───── Input

-- ==== Sys2Proof/Machine/State.lean ====
section
/-!
DEFINITION. The state of the machine, whole (10_state.md R10), as plain data; the reasons a step could stop; the state after
reset with the default parameters (R35).
-/

namespace Sys2Proof.Machine

/-- A countdown timer (10_state.md R19): the value last written, whether a timestamp is recorded, and the timestamp. -/
structure Timer where
  stored  : Byte
  armed   : Bool
  armedAt : Nat
deriving DecidableEq, Repr

/-- The fault record (10_state.md R25; `info` is 32 bits wide, 90_conflicts.md C13). -/
structure FaultRecord where
  cause : BitVec 8
  addr  : Word
  word  : Word
  info  : BitVec 32
deriving DecidableEq, Repr

/-- What the surroundings supply for one step: the time since the step before (so that `now` never decreases, R33), the
contents of the key latch during the step (R24, 70_reset_and_hazards.md R202, log 23), and the random byte (R34). -/
structure StepInput where
  elapsed : Nat
  key     : Vector Bool 16
  rnd     : Byte
deriving DecidableEq, Repr

/-- The sixteen general registers (R11). -/
abbrev Regs := Vector Byte 16

/-- Memory in canonical form (`Memory.wf` in Machine/Ops.lean): addresses strictly rising, no cell equal to what an unlisted
address reads as. -/
abbrev Memory := List Host.Cell

/-- The framebuffer: 32 rows, top first, of 64 pixels, left first (R23). -/
abbrev Framebuffer := Vector (Vector Bool 64) 32

/-- The whole state. The fields up to `fault` are the architectural state of 10_state.md R10; the last five are the model's
own and hold the inputs and the one parameter of a step (R29), logs 1, 2 and 6. -/
structure State where
  /-- `V[0]` to `V[15]`; `V[15]` is the flag VF (R11, R12). -/
  V       : Regs
  /-- The index register (R13). -/
  I       : Word
  /-- The program counter (R14). -/
  pc      : Word
  /-- The call stack (R17). -/
  stack   : Vector Word 16
  /-- The stack pointer, 0 to 16 (R18). -/
  sp      : Fin 17
  /-- The delay timer (R19). -/
  DT      : Timer
  /-- The sound timer (R19). -/
  ST      : Timer
  /-- The 4096 memory cells (R20). -/
  mem     : Memory
  /-- The framebuffer (R23). -/
  fb      : Framebuffer
  /-- The input latch (R24). -/
  key     : Vector Bool 16
  /-- The halt bit (R25). -/
  halted  : Bool
  /-- The fault record (R25). -/
  fault   : FaultRecord
  /-- The model's own: the time sample of the last step (R33). -/
  now     : Nat
  /-- The model's own: the random sample of the last step (R34). -/
  rnd     : Byte
  /-- The model's own: the inputs of the coming steps, the next one first. -/
  inputs  : List StepInput
  /-- The model's own: how many free inputs have been drawn. -/
  draws   : Nat
  /-- The model's own: the parameter `TIME_HZ` (00_scope.md R6). -/
  timeHz  : Nat
deriving DecidableEq, Repr

/-- Why the machine model would stop with a fault of Host.Outcome. It has no constructor: a step "always completes"
(70_reset_and_hazards.md R201), and a fatal error of the hardware is a NEXT state in which `halted` is set and the fault
record written (60_exceptions.md R163), logs 7 and 29. Nothing raises it; that is safe. -/
inductive Fault where
deriving DecidableEq, Repr

/-- Why the machine model gives no meaning. -/
inductive Refusal where
  /-- An instruction without a meaning yet, by its mnemonic. Raised by no instruction: every arm of `exec` has its meaning.
  Safe. -/
  | notModelled (mnemonic : String)
  /-- "a reset with PROGRAM_START + PROGRAM_LEN > 4096 is refused" (70_reset_and_hazards.md R196, log 21). Raised by the reset
  operation only. Safe. -/
  | imageTooLong
  /-- A parameter outside its legal range: `PROGRAM_START` outside 0x200 to 0xFFF or `TIME_HZ` zero (00_scope.md R6, log 6).
  Raised by the reset operation only. Safe. -/
  | illegalParameter
deriving DecidableEq, Repr

/-- A timer no timestamp is recorded for (R35). -/
def Timer.unarmed : Timer := { stored := 0, armed := false, armedAt := 0 }

/-- The fault record while no fault has been raised: all fields 0 (R25, R35). -/
def FaultRecord.none : FaultRecord := { cause := 0, addr := 0, word := 0, info := 0 }

/-- The state right after reset (10_state.md R35) with the default parameters of 00_scope.md R6: `PROGRAM_START` 0x200, the
default `FONT`, an empty program image, `TIME_HZ` 60. No memory cell is listed, because an unlisted cell reads as its reset
contents. The values of the model's own fields are DESIGN CHOICES (log 2). -/
def State.reset : State where
  V       := Vector.replicate 16 0
  I       := 0
  pc      := 0x200
  stack   := Vector.replicate 16 0
  sp      := 0
  DT      := Timer.unarmed
  ST      := Timer.unarmed
  mem     := []
  fb      := Vector.replicate 32 (Vector.replicate 64 false)
  key     := Vector.replicate 16 false
  halted  := false
  fault   := FaultRecord.none
  now     := 0
  rnd     := 0
  inputs  := []
  draws   := 0
  timeHz  := 60

end Sys2Proof.Machine
end

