-- ==== Sys2Proof/Machine/Core.lean ====
section
/-!
DEFINITION. The machine as the host's Core.
-/

def Sys2Proof.core : Host.Core := { State := Sys2Proof.Machine.State, Fault := Sys2Proof.Machine.Fault, Refusal := Sys2Proof.Machine.Refusal, step := Sys2Proof.Machine.step, reset := Sys2Proof.Machine.State.reset }
end

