-- ==== Sys2Proof/Safety.lean ====
section
/-!
DEFINITION. The terms claims are made in: the invariant of the machine (10_state.md R36), what an instruction may change (frames),
the fault an instruction raises as 60_exceptions.md R161 tabulates it, and what the rules say of flags, sprites and timers.
-/

namespace Sys2Proof.Machine

/-! ## The invariant -/

/-- What holds in every state a run reaches (10_state.md R16, R18, R36; 60_exceptions.md R161): memory in canonical form, `pc` at
most 0x10FE, every stack entry at most 0x1000, the fault record zero until the halt and of a reachable cause (2 to 6) after it, no
timer armed in the future, `TIME_HZ` positive. The record and its codes are the spec's decision D14 (log 7), code 6 its decision
D16 (log 14). That `sp` is at most 16 is its type (log 26). -/
structure State.Inv (s : State) : Prop where
  memCanonical : s.mem.wf
  pcBound : s.pc.toNat ≤ 0x10FE
  stackBound : ∀ k : Fin 16, (s.stack[k]).toNat ≤ 0x1000
  noFaultBeforeHalt : s.halted = false → s.fault = FaultRecord.none
  causeOfHalt : s.halted = true → 2 ≤ s.fault.cause.toNat ∧ s.fault.cause.toNat ≤ 6
  delayArmedInPast : s.DT.armed = true → s.DT.armedAt ≤ s.now
  soundArmedInPast : s.ST.armed = true → s.ST.armedAt ≤ s.now
  timeUnit : 0 < s.timeHz

/-- A state in which the engine goes on: not halted, and the next fetch inside memory (20_memory.md R44). -/
abbrev State.Running (s : State) : Prop := s.halted = false ∧ s.pc.toNat ≤ 0xFFE

/-! ## Frames -/

/-- `t` is `s` but for registers, and only registers that `w` names differ. -/
def OnlyRegs (w : RegIx → Prop) (s t : State) : Prop := t = { s with V := t.V } ∧ ∀ r, ¬ w r → t.reg r = s.reg r

/-- `t` is `s` but for the program counter. -/
def OnlyPc (s t : State) : Prop := t = { s with pc := t.pc }

/-- `t` is `s` but for the index register. -/
def OnlyI (s t : State) : Prop := t = { s with I := t.I }

/-- `t` is `s` but for memory, and every byte outside the `n` bytes from address `a` on reads as before. -/
def OnlyBytes (a n : Nat) (s t : State) : Prop :=
  t = { s with mem := t.mem } ∧ ∀ b, ¬ (a ≤ b ∧ b < a + n) → t.mem.read b = s.mem.read b

/-- `t` is `s` halted: nothing else differs but the fault record (60_exceptions.md R163). -/
def OnlyHalt (s t : State) : Prop := t = { s with halted := true, fault := t.fault }

/-! ## Which instruction writes what -/

/-- The general registers an instruction may write: its destination `x`, VF where the instruction writes the flag, `V[0]` to
`V[x]` for `Fx65`; none otherwise (10_state.md R12, 00_scope.md R9). -/
def writesReg : Instr → RegIx → Prop
  | .ldImm x _, r | .addImm x _, r | .ldReg x _, r | .orReg x _, r | .andReg x _, r | .xorReg x _, r => r = x
  | .addReg x _, r | .subReg x _, r | .shr x _, r | .subnReg x _, r | .shl x _, r => r = x ∨ r = 0xF
  | .rnd x _, r | .ldVxDT x, r | .ldVxK x, r => r = x
  | .drw _ _ _, r => r = 0xF
  | .loadRegs x, r => r.toNat ≤ x.toNat
  | .cls, _ | .ret, _ | .sys _, _ | .jp _, _ | .call _, _ | .seImm _ _, _ | .sneImm _ _, _ | .seReg _ _ _, _
  | .nop8 _ _ _, _ | .sneReg _ _ _, _ | .ldI _, _ | .jpV0 _, _ | .skp _, _ | .sknp _, _ | .nopE _ _, _
  | .ldDTVx _, _ | .ldSTVx _, _ | .addI _, _ | .ldF _, _ | .ldB _, _ | .storeRegs _, _ | .nopF _ _, _ => False

/-- The instructions that leave `pc` other than `A + 2` on some execution (10_state.md R15). -/
def transfers : Instr → Bool
  | .ret | .sys _ | .jp _ | .call _ | .jpV0 _ | .seImm _ _ | .sneImm _ _ | .seReg _ _ _ | .sneReg _ _ _
  | .skp _ | .sknp _ | .ldVxK _ => true
  | .cls | .ldImm _ _ | .addImm _ _ | .ldReg _ _ | .orReg _ _ | .andReg _ _ | .xorReg _ _ | .addReg _ _
  | .subReg _ _ | .shr _ _ | .subnReg _ _ | .shl _ _ | .nop8 _ _ _ | .ldI _ | .rnd _ _ | .drw _ _ _ | .nopE _ _
  | .ldVxDT _ | .ldDTVx _ | .ldSTVx _ | .addI _ | .ldF _ | .ldB _ | .storeRegs _ | .loadRegs _ | .nopF _ _ => false

/-! ## The faults of 60_exceptions.md R161 -/

/-- The fault an instruction raises in a state, as R161 tabulates it: the cause code and the recorded value; none where R161
lists no condition. -/
def specFault (i : Instr) (s : State) : Option (Nat × Nat) :=
  match i with
  | .call _ => if s.sp.val = 16 then some (2, 16) else none
  | .ret => if s.sp.val = 0 then some (3, 0) else none
  | .drw _ _ n => if 0 < n.toNat ∧ 0xFFF < s.I.toNat + n.toNat - 1 then some (5, s.I.toNat + n.toNat - 1) else none
  | .ldB _ => if 0xFFF < s.I.toNat + 2 then some (5, s.I.toNat + 2) else none
  | .storeRegs x | .loadRegs x => if 0xFFF < s.I.toNat + x.toNat then some (5, s.I.toNat + x.toNat) else none
  | .skp x | .sknp x => if 0xF < (s.reg x).toNat then some (6, (s.reg x).toNat) else none
  | .cls | .sys _ | .jp _ | .seImm _ _ | .sneImm _ _ | .seReg _ _ _ | .ldImm _ _ | .addImm _ _ | .ldReg _ _
  | .orReg _ _ | .andReg _ _ | .xorReg _ _ | .addReg _ _ | .subReg _ _ | .shr _ _ | .subnReg _ _ | .shl _ _
  | .nop8 _ _ _ | .sneReg _ _ _ | .ldI _ | .jpV0 _ | .rnd _ _ | .nopE _ _ | .ldVxDT _ | .ldVxK _ | .ldDTVx _
  | .ldSTVx _ | .addI _ | .ldF _ | .nopF _ _ => none

/-! ## Sprites -/

/-- A set bit of the sprite of `n` rows at `I` falls on the pixel of row `r`, column `c`, when it is drawn at column `V[x]`, row
`V[y]` (44_display.md R131; bit 7 leftmost, log 19). -/
def SpriteCovers (s : State) (x y : RegIx) (n : Nat) (r : Fin 32) (c : Fin 64) : Prop :=
  ∃ row < n, ∃ col < 8, (s.mem.read (s.I.toNat + row)).getLsbD (7 - col) = true ∧
    ((s.reg y).toNat + row) % 32 = r.val ∧ ((s.reg x).toNat + col) % 64 = c.val

/-! ## Timers -/

/-- `TimerValue(T, t)` as a number (10_state.md R30, R32): 0 unarmed, else the larger of 0 and the stored value less
`floor((t - armed_at) * 60 / TIME_HZ)`, computed on integers. -/
def specTimerValue (timeHz : Nat) (T : Timer) (t : Nat) : Int :=
  if T.armed then max 0 ((T.stored.toNat : Int) - (max 0 ((t : Int) - T.armedAt)) * 60 / timeHz) else 0

end Sys2Proof.Machine
end

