/-- R83 (fault record: D14): `2nnn` pushes `pc`, the address of the instruction after the call, and jumps; with a full stack it halts
with cause 2, recording 16, and changes nothing else. -/
def Obligations.CallPushesAndJumps : Prop :=
  (∀ w : Word, w &&& 0xF000 = 0x2000 → decodeWord w = some (.call (w.extractLsb' 0 12))) ∧
  ∀ (nnn : Addr) (s : State),
    (∀ h : s.sp.val < 16, ∃ t, exec (.call nnn) s = .next t ∧ t.pc.toNat = nnn.toNat ∧ t.sp.val = s.sp.val + 1 ∧
      t.stack[s.sp.val] = s.pc ∧ (∀ k : Fin 16, k.val ≠ s.sp.val → t.stack[k] = s.stack[k]) ∧
      t = { s with pc := t.pc, sp := t.sp, stack := t.stack }) ∧
    (s.sp.val = 16 → ∃ t, exec (.call nnn) s = .next t ∧ OnlyHalt s t ∧ t.fault.cause = 2 ∧ t.fault.info = 16)

/-- R80 (fault record: D14; the popped entry stays: R17): `00EE` pops into `pc`; with an empty stack it halts with cause 3, recording 0,
and changes nothing else. -/
def Obligations.ReturnPopsIntoPc : Prop :=
  decodeWord 0x00EE = some .ret ∧
  ∀ s : State,
    (∀ h : 0 < s.sp.val, ∃ t, exec .ret s = .next t ∧
      t.pc = s.stack[s.sp.val - 1]'(by have := s.sp.isLt; omega) ∧ t.sp.val = s.sp.val - 1 ∧
      t = { s with pc := t.pc, sp := t.sp }) ∧
    (s.sp.val = 0 → ∃ t, exec .ret s = .next t ∧ OnlyHalt s t ∧ t.fault.cause = 3 ∧ t.fault.info = 0)

/-- 95_test_vectors.md S6, from R80 and R83: a call and then a return, whatever kept stack and stack pointer in between, restore `sp` and
continue after the call. -/
def Obligations.ReturnUndoesCall : Prop :=
  ∀ (nnn : Addr) (s t u : State), s.sp.val < 16 → exec (.call nnn) s = .next t → u.sp = t.sp → u.stack = t.stack →
    ∃ v, exec .ret u = .next v ∧ v.pc = s.pc ∧ v.sp = s.sp

/-! ## Skips (41_skips.md) -/

/-- R90, R91: `3xkk` and `4xkk` add 2 to `pc` when `V[x]` equals, respectively differs from, `kk`, and change nothing else. -/
def Obligations.SkipsOnImmediate : Prop :=
  (∀ w : Word, w &&& 0xF000 = 0x3000 → decodeWord w = some (.seImm (w.extractLsb' 8 4) (w.extractLsb' 0 8))) ∧
  (∀ w : Word, w &&& 0xF000 = 0x4000 → decodeWord w = some (.sneImm (w.extractLsb' 8 4) (w.extractLsb' 0 8))) ∧
  ∀ (x : RegIx) (kk : Byte) (s : State),
    (∃ t, exec (.seImm x kk) s = .next t ∧ t.pc = (if (s.reg x).toNat = kk.toNat then s.pc + 2 else s.pc) ∧ OnlyPc s t) ∧
    (∃ t, exec (.sneImm x kk) s = .next t ∧ t.pc = (if (s.reg x).toNat = kk.toNat then s.pc else s.pc + 2) ∧ OnlyPc s t)

/-- R92, R93 (that `n` is ignored: the spec's decision D10, log 11): `5xyn` and `9xyn` add 2 to `pc` when `V[x]` equals, respectively
differs from, `V[y]`, and change nothing else. -/
def Obligations.SkipsOnRegisters : Prop :=
  (∀ w : Word, w &&& 0xF000 = 0x5000 →
    decodeWord w = some (.seReg (w.extractLsb' 8 4) (w.extractLsb' 4 4) (w.extractLsb' 0 4))) ∧
  (∀ w : Word, w &&& 0xF000 = 0x9000 →
    decodeWord w = some (.sneReg (w.extractLsb' 8 4) (w.extractLsb' 4 4) (w.extractLsb' 0 4))) ∧
  ∀ (x y : RegIx) (n : Nibble) (s : State),
    (∃ t, exec (.seReg x y n) s = .next t ∧
      t.pc = (if (s.reg x).toNat = (s.reg y).toNat then s.pc + 2 else s.pc) ∧ OnlyPc s t) ∧
    (∃ t, exec (.sneReg x y n) s = .next t ∧
      t.pc = (if (s.reg x).toNat = (s.reg y).toNat then s.pc else s.pc + 2) ∧ OnlyPc s t)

──────────

◆ Your goal
Considering only the records above, state the number of lines that include the word "OnlyHalt", with nothing added.

◆ Output of the exercise
3